As I've discussed previously in The Storage World Goes Xeon, the advance of mainline server technology has caught up with the storage market. Many, if not most, of the storage products introduced in the past year or 18 months are based on basically the same Xeon or Opteron processors and motherboards as the servers that connect to them. The question then becomes: When it's time for an upgrade, is the system the server or the software?

With all the buzz around Compellent's announcement of new server-based controllers and a new version of its software, one of the company's most customer-friendly business policies got short shrift. Owners of older Compellent systems can run the new software. If their systems are new enough to have PCIe slots, users can add the FCoE and SAS connections, too.

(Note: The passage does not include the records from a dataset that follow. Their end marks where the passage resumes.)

/-! ### The statements -/

/-- Settles O14: the two rejections of the header check. -/
theorem headerRejected : Obligations.HeaderRejected := by
  refine fun s hr => ⟨fun hlen => ?_, fun hlen hne => ?_⟩
  · have hstep := HostInterface.step_of_notStarted hr
    rw [startRun_of_short hlen] at hstep
    exact ⟨_, hstep, rfl, rejected_logShape s _, rfl⟩
  · have hstep := HostInterface.step_of_notStarted hr
    rw [startRun_of_wrong_header hlen (mt (window_eq_magic_iff _).1 hne)] at hstep
    exact ⟨_, hstep, rfl, rejected_logShape s _, rfl⟩

/-- Settles O15: an instruction fetched whole is what the engine executes. -/
theorem stepRunsDecodedInstruction : Obligations.StepRunsDecodedInstruction :=
  fun _ _ _ => Encoding.step_of_fetch

/-- Settles O16: the bytes are fetched, and decode to the instruction by the round trip. -/
theorem stepRunsEncodedBytes : Obligations.StepRunsEncodedBytes :=
  fun _ _ => step_of_encoded

/-- Settles O19: the decoder finds fewer bytes than the operation's length. -/
theorem truncatedInstructionCrashes : Obligations.TruncatedInstructionCrashes := by
  intro s op hr hread _ hshort
  exact ⟨_, step_of_truncated hr hread hshort, rfl, rfl, State.crash_logShape _, rfl⟩

/-- Settles O20: the instruction ends within the buffer, whose bound lies below 2^32. -/
theorem sequentialAdvanceDoesNotWrap : Obligations.SequentialAdvanceDoesNotWrap := by
  intro s i rest hs _ hf
  have hwithin := fetched_within_buffer hf
  exact ⟨hwithin, advance_pc_toNat (hwithin.trans hs.programFits)⟩

end Sys2Proof.Proofs.RunStart
end

section
/-! What every step keeps, and the shape of a run (10_state.md, section 8; 60_exceptions.md, section 2). -/

namespace Sys2Proof.Proofs.Invariant

open Sys2Proof.Machine
open RunStart (accepted rejected)

variable {s t : State}

/-! ### The moves of the engine -/

/-- What a step that answers a next state does, each move with the run state it starts from. -/
inductive Move (s : State) : State → Prop
  | accepts (hr : s.runState = .notStarted) (hheader : s.program.window 0 4 = magic) : Move s (accepted s)
  | rejects (hr : s.runState = .notStarted) (r : CrashReason) (hreason : r ≠ .arithmeticOverflow) :
      Move s (rejected s r)
  | goesOn (hr : s.runState = .running) (pc : Word) (x : Vector Word 32) (rem : Word) (flag : Bool) :
      Move s { s with pc := pc, x := x, rem := rem, flag := flag }
  | stops (hr : s.runState = .running) (pc : Word) (r : StopReason) : Move s ((s.setPc pc).stop r)
  | crashes (hr : s.runState = .running) (pc : Word) (r : CrashReason)
      (hreason : r = .arithmeticOverflow → s.config.overflowPolicy = .crash) :
      Move s ((s.setPc pc).crash r)

theorem move_of_startRun (hr : s.runState = .notStarted) : Move s (startRun s) := by
  rcases startRun_cases s with ⟨-, h⟩ | ⟨-, -, h⟩ | ⟨-, hheader, h⟩
  · exact h ▸ Move.rejects hr .incompleteBytecode nofun
  · exact h ▸ Move.rejects hr .invalidHeader nofun
  · exact h ▸ Move.accepts hr hheader

theorem move_of_effect (hr : s.runState = .running) (h : Effect s t) : Move s t := by
  cases h with
  | goesOn pc x rem flag => exact Move.goesOn hr pc x rem flag
  | halts pc => exact Move.stops hr pc .gracefulHalt
  | crashes pc r hreason =>
    refine Move.crashes hr pc r fun hover => ?_
    rcases hreason with rfl | rfl | ⟨-, hpolicy⟩
    · cases hover
    · cases hover
    · exact hpolicy

theorem move_of_step (h : step s = .next t) : Move s t := by
  rcases step_next h with ⟨hr, rfl⟩ | ⟨hr, -, rfl⟩ | ⟨hr, -, rfl⟩ | ⟨hr, -, _, _, -, -, heffect⟩
  · exact move_of_startRun hr
  · exact Move.stops hr s.pc .endOfProgram
  · exact Move.crashes hr _ .incompleteBytecode nofun
  · exact move_of_effect hr heffect

/-! ### What a move keeps -/

theorem move_keeps_construction (h : Move s t) :
    t.program = s.program ∧ t.f = s.f ∧ t.heap = s.heap ∧ t.stack = s.stack ∧ t.identity = s.identity ∧
      t.parallelUnits = s.parallelUnits ∧ t.config = s.config := by
  cases h with
  | accepts | rejects | goesOn | stops | crashes => exact ⟨rfl, rfl, rfl, rfl, rfl, rfl, rfl⟩

/-- No move leads back to NotStarted. -/
theorem move_runState_ne_notStarted (h : Move s t) : t.runState ≠ .notStarted := by
  cases h with
  | accepts | rejects | crashes => exact nofun
  | goesOn hr => simp [hr]
  | stops _ _ r => cases r <;> exact nofun

/-- A move appends events of the engine alone. -/
theorem move_stamped (hs : ∀ e ∈ s.events, e.identity = s.identity) (h : Move s t) :
    ∀ e ∈ t.events, e.identity = t.identity := by
  cases h with
  | goesOn => exact hs
  | accepts | rejects | stops | crashes =>
    simpa [accepted, rejected, or_imp, forall_and] using hs

theorem logShape_of_notStarted (h : s.LogFits) (hr : s.runState = .notStarted) : s.logShape = [] := by
  simpa [State.LogFits, hr] using h

theorem logShape_of_running (h : s.LogFits) (hr : s.runState = .running) : s.logShape = [startShape] := by
  simpa [State.LogFits, hr] using h

/-- The event a move appends is the one its run state calls for (60_exceptions.md R113). -/
theorem move_logFits (hs : s.LogFits) (h : Move s t) : t.LogFits := by
  cases h with
  | accepts hr =>
    show (accepted s).logShape = [startShape]
    simp [accepted, logShape_of_notStarted hs hr, startShape]
  | rejects hr r hreason =>
    refine ⟨r, ?_, fun hover => absurd hover hreason⟩
    rw [RunStart.rejected_logShape, logShape_of_notStarted hs hr]
    rfl
  | goesOn hr => exact hs
  | stops hr pc r =>
    have hlog : ((s.setPc pc).stop r).logShape = [startShape, (.gracefulStop, r.code)] := by
      simp [logShape_of_running hs hr]
    cases r <;> exact hlog
  | crashes hr pc r hreason =>
    exact ⟨r, by simp [logShape_of_running hs hr], hreason⟩

/-- Only the header check leads from NotStarted to a run state past it. -/
theorem move_headerSeen (hs : s.runState.pastHeader = true → s.program.window 0 4 = magic) (h : Move s t)
    (ht : t.runState.pastHeader = true) : t.program.window 0 4 = magic := by
  cases h with
  | accepts _ hheader => exact hheader
  | rejects | crashes => cases ht
  | goesOn hr => exact hs ht
  | stops hr => exact hs (by rw [hr]; rfl)

theorem move_keeps_inv (hs : s.Inv) (h : Move s t) : t.Inv := by
  obtain ⟨hprogram, hf, -, -, -, -, hconfig⟩ := move_keeps_construction h
  exact
    { programCanonical := hprogram ▸ hs.programCanonical
      programFits := hprogram ▸ hs.programFits
      configLegal := hconfig ▸ hs.configLegal
      fpZero := hf.trans hs.fpZero
      logFits := move_logFits hs.logFits h
      stamped := move_stamped hs.stamped h
      headerSeen := move_headerSeen hs.headerSeen h
      fresh := fun hr => absurd hr (move_runState_ne_notStarted h) }

theorem step_keeps_inv (hs : s.Inv) (h : step s = .next t) : t.Inv :=
  move_keeps_inv hs (move_of_step h)

/-! ### When there is a next state -/

/-- An instruction answers a next state or the one refusal (10_state.md R25). -/
theorem exec_answers (i : Instr) (s : State) : (∃ t, exec i s = .next t) ∨
    (s.config.fpBankReachable = true ∧ exec i s = .refused .fpBankSemantics) := by
  obtain ⟨t, he, -⟩ := exec_effect i s
  by_cases hu : s.RegsUsable i.regs
  · exact .inl ⟨t, he.trans (State.withRegs_of_usable hu _)⟩
  · refine .inr ⟨?_, he.trans (State.withRegs_of_not_usable hu _)⟩
    by_contra hc
    exact hu fun h => absurd h hc

theorem iterate_answers (s : State) : (∃ t, iterate s = .next t) ∨
    (s.config.fpBankReachable = true ∧ iterate s = .refused .fpBankSemantics) := by
  rcases iterate_cases s with ⟨-, h⟩ | ⟨-, -, h⟩ | ⟨-, i, _, -, h⟩
  · exact .inl ⟨_, h⟩
  · exact .inl ⟨_, h⟩
  · exact h ▸ exec_answers i s

/-- The three outcomes of a step, each with the run states that give it. -/
theorem step_answers (s : State) :
    (s.runState.isTerminal = true ∧ step s = .fault .runOver) ∨
    (s.runState.isTerminal = false ∧ ∃ t, step s = .next t) ∨
    (s.runState = .running ∧ s.config.fpBankReachable = true ∧ step s = .refused .fpBankSemantics) := by
  cases hr : s.runState with
  | notStarted => exact .inr (.inl ⟨rfl, _, HostInterface.step_of_notStarted hr⟩)
  | running =>
    have hstep : step s = iterate s := by simp [step, hr]
    rcases iterate_answers s with ⟨t, h⟩ | ⟨hc, h⟩
    · exact .inr (.inl ⟨rfl, t, hstep.trans h⟩)
    · exact .inr (.inr ⟨rfl, hc, hstep.trans h⟩)
  | haltedOk | endOfProgram | crashed =>
    exact .inl ⟨rfl, HostInterface.step_of_terminal (by rw [hr]; rfl)⟩

/-! ### Runs -/

theorem runSteps_succ_next {k : Nat} (h : runSteps (k + 1) s = .next t) :
    ∃ u, step s = .next u ∧ runSteps k u = .next t := by
  rw [runSteps_succ] at h
  split at h
  · exact ⟨_, ‹_›, h⟩
  · cases h
  · cases h

/-- What every step keeps holds after every number of steps. -/
theorem runSteps_induct {P : State → Prop} (hstep : ∀ s t, P s → step s = .next t → P t) (k : Nat) :
    ∀ {s t : State}, P s → runSteps k s = .next t → P t := by
  induction k with
  | zero =>
    intro s t hs h
    cases h
    exact hs
  | succ k ih =>
    intro s t hs h
    obtain ⟨u, hu, hk⟩ := runSteps_succ_next h
    exact ih (hstep s u hs hu) hk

If you buy a Compellent system and license features, such as Live Volume, those licenses belong to the conceptual system on which you install them. Replace the old controllers with new Nehalem-based controllers and it's still the same system and the licenses go with it.

Compare this with the traditional custom hardware-based system. At some point, new versions of the array software won't run on the old system and you have to swap out at least the controllers, and possibly the drives and drive trays, creating an all-new system. If you want features from the old system, such as snapshots and thin provisioning, on the new one you have to license them all over again.  

If a Compellent system stays in your data center for 10 to 12 years, with hardware and software periodically replaced, you could save a bundle on feature licenses alone, compared with how they could add up over the two or three upgrades that a system from a more conventional vendor would need over that same stretch of time.